Snap-snap, her fingers say to Juliet, who rabbits herself hunched and blinking.
“Come here!” Bianca rubs together the fingers of one hand to indicate money. “Dinero, dinero,” she points, and Juliet, confused, obedient, allows herself to be propelled to the cupboard beside the sink, to open the peeling door, to discover, in a plastic glass, a rolled handful of American dollar bills.
Bianca claps: “Now. Quickly. Hurry.”
Juliet upends the glass and holds in her palm the slick, greasy-feeling fortune.
Bianca calls to Gloria: “We’ll be back.” Or: “Don’t worry.” Or: “You’ll never see your daughter ever again.”
There is no time for Help! as the apartment door slams behind them.
Bianca clamps Juliet’s wrist, drags her through the seminary’s gates; no one questions this. They scurry the busy, dusty street, and already Juliet, squinting under the steadfast sun, is lost. They veer into a dim and crumbling tienda. The woman behind the store counter grins as Bianca produces Juliet with a flourish. The women’s hands flag the air expressively, they are emphatic, their lips pucker and purse: ¡Ahh, sí, sí, sí, que no, aye que lástima!
Juliet could cry.
From darkness behind the counter, the woman produces a chicken. Plucked and pimpled, it is mercifully headless, but Juliet recoils. Bianca taps the hand in which the dollars are clasped, unfolds and counts bills, licking her thumb: mostly ones and fives. A bag of rice, half-filled, is thrown onto the counter, a jug of dark cooking oil, salt, sugar, eggs. The women argue back and forth, but in the end Bianca insists on only the chicken. She pays and returns the change to Juliet, who doesn’t trust her, and who cannot refuse the still body, placed into her arms like a brand-new baby wrapped in plastic, smelling of something disturbing and recognizable, almost human: faint rot, flesh.
Everything is a peripheral blur as Juliet chases Bianca’s smudged heels in pitted flip-flops along the rutted road, through a break in a knocked-down wall, into a tiny courtyard where four small children, partially clothed, play in dust beneath a laden clothesline. Juliet feels her lungs expanding, contracting. The building is four storeys tall, its face entirely ripped off, each floor and its contents — flapping sheets and cooking fires — visible from below.

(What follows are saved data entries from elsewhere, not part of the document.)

/-- 09 R369: the cost of a candidate, times f and 24 BW_CERT, on the stripe with the most tiles. -/
def tileCost (r : Rates) (l : Layer) (c : Candidate) (vs : List Nat) (width rows : Nat) (halo : Bool) : Nat :=
  let row := rowTiles c.shape width l.padC
  let n := tileRows c.shape rows * row
  let cyc := worstCycles c vs
  (n * cyc + (if halo then row * cyc else 0)) * r.bw * 24 + n * c.dramBytes * r.q * 8533 * r.f * 1000000

/-- 09 R369: the eligible candidate of least cost, the lower TILE_SHAPE among equals; the first where none is eligible. -/
def chooseTile (r : Rates) (l : Layer) (vs : List Nat) (width : Nat) (rows : List Nat) (halo : Bool) : Candidate :=
  let big := rows.foldl max 0
  ((l.candidates.filter (fun c => eligible l c rows)).foldl (fun (b : Option Candidate) c => match b with
    | none => some c
    | some d =>
      let x := tileCost r l c vs width big halo
      let y := tileCost r l d vs width big halo
      if x < y || (x == y && c.shape < d.shape) then some c else some d) none).getD
    (l.candidates.headD { shape := 0, cycles := [], dramBytes := 0, weightSet := 0, fitsCm := true })

/-! ### One evaluation (02 R36, R40, R780) -/

/-- What one core does in a frame: cycles, DRAM bytes, round trips. -/
structure Tally where
  cycles : Nat := 0
  bytes : Nat := 0
  trips : Nat := 0
deriving DecidableEq, Repr

/-- Height and width of a stripe set for an input of W x H. -/
def setDims (t : StripeSet) (w h : Nat) : Nat × Nat := (ceilDiv (h * t.mul) (max 1 t.div), ceilDiv (w * t.mul) (max 1 t.div))

/-- A layer with its set's stripes and chosen tile: per core position its stripes' rows at the layer's resolution. -/
structure Placed where
  layer : Layer
  width : Nat
  /-- rows of every stripe -/
  rows : List Nat
  /-- rows of each core position's stripes -/
  per : List (List Nat)
  tile : Candidate
deriving DecidableEq, Repr

/-- Place layers of a plan on n cores and choose their tiles (09 R364 to R369). -/
def place (r : Rates) (p : Plan) (layers : List Layer) (vs : List Nat) (w h n : Nat) (sh : Option (Nat × Nat)) : List Placed :=
  layers.map (fun l =>
    let t := p.sets.getD l.set { mul := 1, div := 1, granule := 1, perCore := 1, guard := 0 }
    let d := setDims t w h
    let d := ((cutRows d.1 (h * p.factor) sh).2, d.2)
    let g := max 1 t.granule
    let ch := stripeChoice d.1 g t.guard t.perCore n
    let k := max 1 l.scale
    let per := (List.range n).map (fun i => (coreStripes d.1 g ch.1 ch.2 i).map (fun x => ceilDiv x.2 k))
    let rows := (List.range (ch.1 * ch.2)).map (fun i => ceilDiv (stripe d.1 g (ch.1 * ch.2) i).2 k)
    let width := ceilDiv d.2 k
    { layer := l, width := width, rows := rows, per := per,
      tile := chooseTile r l vs width rows (l.feedsHalo && 1 < ch.2) })

/-- The work of a placed layer on the core at a position. -/
def placedTally (x : Placed) (vs : List Nat) (i : Nat) : Tally :=
  let n := ((x.per.getD i []).map (fun r => tileRows x.tile.shape r * rowTiles x.tile.shape x.width x.layer.padC)).sum
  { cycles := n * worstCycles x.tile vs, bytes := n * x.tile.dramBytes, trips := n }

/-- Sum of two tallies. -/
def Tally.add (a b : Tally) : Tally := { cycles := a.cycles + b.cycles, bytes := a.bytes + b.bytes, trips := a.trips + b.trips }

/-- A placed layer's output feeds a halo boundary (02 R780): its set has a neighbouring stripe on another core. -/
def Placed.feeds (x : Placed) : Bool := x.layer.feedsHalo && 1 < x.per.countP (fun r => !r.isEmpty)

/-- producer_tile_row_cycles of a placed layer (02 R780). -/
def Placed.rowCycles (x : Placed) (vs : List Nat) : Nat :=
  rowTiles x.tile.shape x.width x.layer.padC * worstCycles x.tile vs

/-- The stream makes interpolated outputs: its output rate is above its input rate (07 R278, R288). -/
def interpolating (cfg : StreamCfg) : Bool := cfg.inNum * cfg.outDen < cfg.outNum * cfg.inDen

/-- Bytes of one row of plane 0 and of plane 1 (07 R276). -/
def rowBytes (format w : Nat) : Nat × Nat :=
  match format with
  | 1 => (w, w) | 2 => (2 * w, 2 * w) | 3 => (3 * w, 0) | 4 => (4 * w, 0) | 5 => (w, 0) | _ => (2 * w, 0)

/-- Bytes of rows of an image: plane 0, and half as many rows, rounded up, of plane 1 (07 R275, R276). -/
def imageBytes (format w rows : Nat) : Nat := rows * (rowBytes format w).1 + ceilDiv rows 2 * (rowBytes format w).2

/-- last_output_band_bytes (02 R780). -/
def bandBytes (cfg : StreamCfg) : Nat :=
  (cfg.descs.map (fun e => imageBytes e.2.format e.2.outW (ceilDiv (16 * e.2.outH) (max 1 e.2.cropH)))).sum

/-- Outputs of one descriptor per input period, rounded up, when every output starves (05 R217). -/
def outsPerPeriod (cfg : StreamCfg) (rateDiv : Nat) : Nat :=
  ceilDiv (cfg.outNum * cfg.inDen) (cfg.outDen * cfg.inNum * max 1 rateDiv)

/-- sys_bytes (02 R780): hold-buffer writes under HOLD_LAST (05 R217), the statistics record (06 R234), the plan's own. -/
def sysBytesOf (p : Plan) (cfg : StreamCfg) : Nat :=
  (if cfg.starve = 1 then (cfg.descs.map (fun e => imageBytes e.2.format e.2.outW e.2.outH * outsPerPeriod cfg e.2.rateDiv)).sum else 0)
    + (if cfg.sourceKind = 2 then 0x5804 else 0) + p.sysBytes

/-- PERIOD_NS (02 R30): the input period, rounded down. -/
def periodNs (cfg : StreamCfg) : Nat := cfg.inDen * 1000000000 / max 1 cfg.inNum

/-- Bands of the network output that meet the stripes of the core at a position (07 R299). -/
def bandsOf (p : Plan) (cfg : StreamCfg) (sh : Option (Nat × Nat)) (n i : Nat) : Nat :=
  let t := p.sets.getD ((p.layers.getLast?.map (·.set)).getD 0) { mul := 1, div := 1, granule := 1, perCore := 1, guard := 0 }
  let h := (setDims t cfg.inW cfg.inH).1
  let net := cfg.inH * p.factor
  let cut := cutRows h net sh
  let ch := stripeChoice cut.2 (max 1 t.granule) t.guard t.perCore n
  let bands : List Nat := (coreStripes cut.2 (max 1 t.granule) ch.1 ch.2 i).flatMap (fun x =>
    let a := (cut.1 + x.1) * net / max 1 h / 16
    let b := ((cut.1 + x.1 + x.2) * net / max 1 h + 15) / 16
    (List.range (b - a)).map (fun k => k + a))
  bands.dedup.length

/-- Positions of the FI cores (07 R289). -/
def fiPositions (p : Plan) (n : Nat) : List Nat := if p.fiCores.isEmpty then List.range n else p.fiCores

/-- L_F (07 R299) at a clock of f MHz, with the PCIe share split nh ways. -/
def leadNs (p : Plan) (cfg : StreamCfg) (sh : Option (Nat × Nat)) (n f nh : Nat) : Nat :=
  let bands := (fiPositions p n).foldl (fun m i => max m (bandsOf p cfg sh n i)) 0
  ceilDiv (bands * ceilDiv (3 * (3 * cfg.inW * p.factor * 16)) 64 * 1000) f + ceilDiv (bandBytes cfg * nh * 10) 64

/-- The smallest offset of an interpolated output into its interval, ns (07 R278), rounded down. -/
def minDeltaNs (cfg : StreamCfg) : Nat :=
  Nat.gcd (cfg.inDen * cfg.outNum) (cfg.outDen * cfg.inNum) * 1000000000 / max 1 (cfg.inNum * cfg.outNum)

/-- What an evaluation yields: the record's figures, whether it passes R40, and the fallback lead. -/
structure Eval where
  cert : Cert
  pass : Bool
  lead : Nat
  shapes : List Nat
  /-- per halo boundary in order: the term of R36 in ns, rounded up (09 R386) -/
  halo : List Nat
deriving DecidableEq, Repr

/-- What an evaluation is made of. -/
structure EvalIn where
  plan : Plan
  cfg : StreamCfg
  variants : List Nat
  cadences : List Nat
  cores : List Nat
  op : Nat
  q : Nat
  /-- streams with host traffic (02 R39) -/
  hosts : Nat
  /-- BW_CERT times 8533, B/s (02 R37) -/
  bw : Nat
  /-- the share of bands of a pack stream, whether it has a band neighbour on another member, hops from the leader, MAX_PACKET, t_flit in
  tenths of a ns, and the flits of the largest boundaries of the other pack streams (14 R589, R592) -/
  share : Option (Nat × Nat) := none
  edges : Bool := false
  hops : Nat := 0
  maxPacket : Nat := 512
  tFlit : Nat := 25
  others : Nat := 0

/-- The work of each core position in a frame, with its FI part (02 R36, 07 R289). -/
def tallies (e : EvalIn) (pl : List Placed) : List Tally :=
  let fi := e.plan.interpolates && interpolating e.cfg
  (List.range e.cores.length).map (fun i =>
    let t := pl.foldl (fun a x => a.add (placedTally x e.variants i)) {}
    if fi && (fiPositions e.plan e.cores.length).contains i then
      t.add { cycles := e.plan.flow + e.plan.recompute + (if e.cfg.lowLatency then e.plan.confirm + e.plan.speculate else 0),
              bytes := e.plan.fiDram + (if e.cfg.lowLatency then e.plan.specDram else 0),
              trips := e.plan.fiTrips + (if e.cfg.lowLatency then e.plan.specTrips else 0) }
    else t)

/-- The layers of the FI work that the stream does: normal mode has no speculative pass (07 R289). -/
def fiLayers (e : EvalIn) : List Layer :=
  if e.plan.interpolates && interpolating e.cfg then
    (e.plan.fiHalos.filter (fun h => e.cfg.lowLatency || h.1 != .speculate)).map (·.2)
  else []

/-- first_input_tile_row_bytes (02 R36): on every core that carries a stripe of the first layer, the rows of its first tile row at the
input's resolution with the input rows on both sides, in the run-time width and input format (DEDUCED, assumption 78). -/
def firstRowBytes (e : EvalIn) (pl : List Placed) : Nat :=
  match pl.head? with
  | none => 0
  | some x =>
    let t := e.plan.sets.getD x.layer.set { mul := 1, div := 1, granule := 1, perCore := 1, guard := 0 }
    let rows := ceilDiv ((tileDims x.tile.shape).1 * max 1 x.layer.scale * t.div) (max 1 t.mul) + 2 * e.plan.inHalo
    x.per.countP (fun r => !r.isEmpty) * imageBytes e.cfg.inFormat e.cfg.inW (min rows e.cfg.inH)

/-- T_HALO in ns times 12,000 f (02 R36; 14 R592): each boundary's producer tile row in cycles, and its FyxLink flits, none for a boundary
inside the device. -/
def haloKey (f tFlit : Nat) (b : Nat × Option Nat) : Nat :=
  10 * ((b.1 * 1000 + 4000) * 1200 + 20000 * f) + (match b.2 with | some n => (n * tFlit + 6000) * 1200 * f | none => 0)

/-- The exact sum of a core's three terms, times a common factor, for comparison (02 R36). -/
def tallyKey (f q bw : Nat) (t : Tally) : Nat :=
  t.cycles * 1000 * 1200 * bw * 24 + t.bytes * q * 8533 * 1000000000 * 1200 * f + t.trips * 5000 * (1200 + f) * bw * 24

Emmanuel’s diapers swing on the line overhead. Beside the diapers hang her mother’s red blouse and a pair of shorts Juliet recognizes as belonging to herself, though all are so removed, flapping in this location, that she feels no attachment.
A thought bursts, collapses: She imagines herself pinned to the clothesline.
Bianca unbuttons her dress and grabs the smallest child, who feeds and squirms, craning his neck to examine this pale stranger. Juliet is obvious, and reduced. She hides behind herself because she is both naked and disguised in broad daylight; she is only what she appears to be, all surface.
Bianca is shouting names: her children’s, which she wants Juliet to repeat. An old woman materializes with displeasure from the building’s bowels, like a dried-apple doll brought to life. For no apparent reason she slaps one of the children, and the little boy stops his howl with his thumb. For this he is slapped again.
“Mi madre,” says Bianca. The woman offers Juliet a triangular pastry. “Pico, pico,” she repeats. Juliet will cry now. She will cry.
“Psst . . .” With her free hand Bianca snatches a frayed cloth off the line and the old woman wraps several pastries, then balances the package atop Juliet’s chicken. Juliet’s chin holds everything in place, and she is helpless as the old woman draws money from her fingers.
Bianca pulls the baby off her breast, still sucking. He screams, but not for long; maybe he expects a smack. He cannot crawl, but sits on his bottom and tugs his penis.
Pico. It is a sweet glazed bread, filled with soft cheese. Nothing could taste finer, no dough could be more tender, melting on Juliet’s tongue. Over the blue gas flame, a pot of salted water and one whole chicken boils and bubbles and fills the sweltering rooms with the smell of a far-off home — in another country, where this is winter’s comfort food. Bianca is satisfied, and gone. She is gone.
Gloria swallows four tablespoons of hot soup; she does not ask where it has come from, and Juliet does not think to tell. Keith drinks two bowls. Juliet tears both drumsticks off the carcass, with some effort and spilled broth and flaring flame. The sigh of gas hissing and alight accompanies their sleep. Around midnight the tank runs empty; for the first night in a while, the apartment quiets.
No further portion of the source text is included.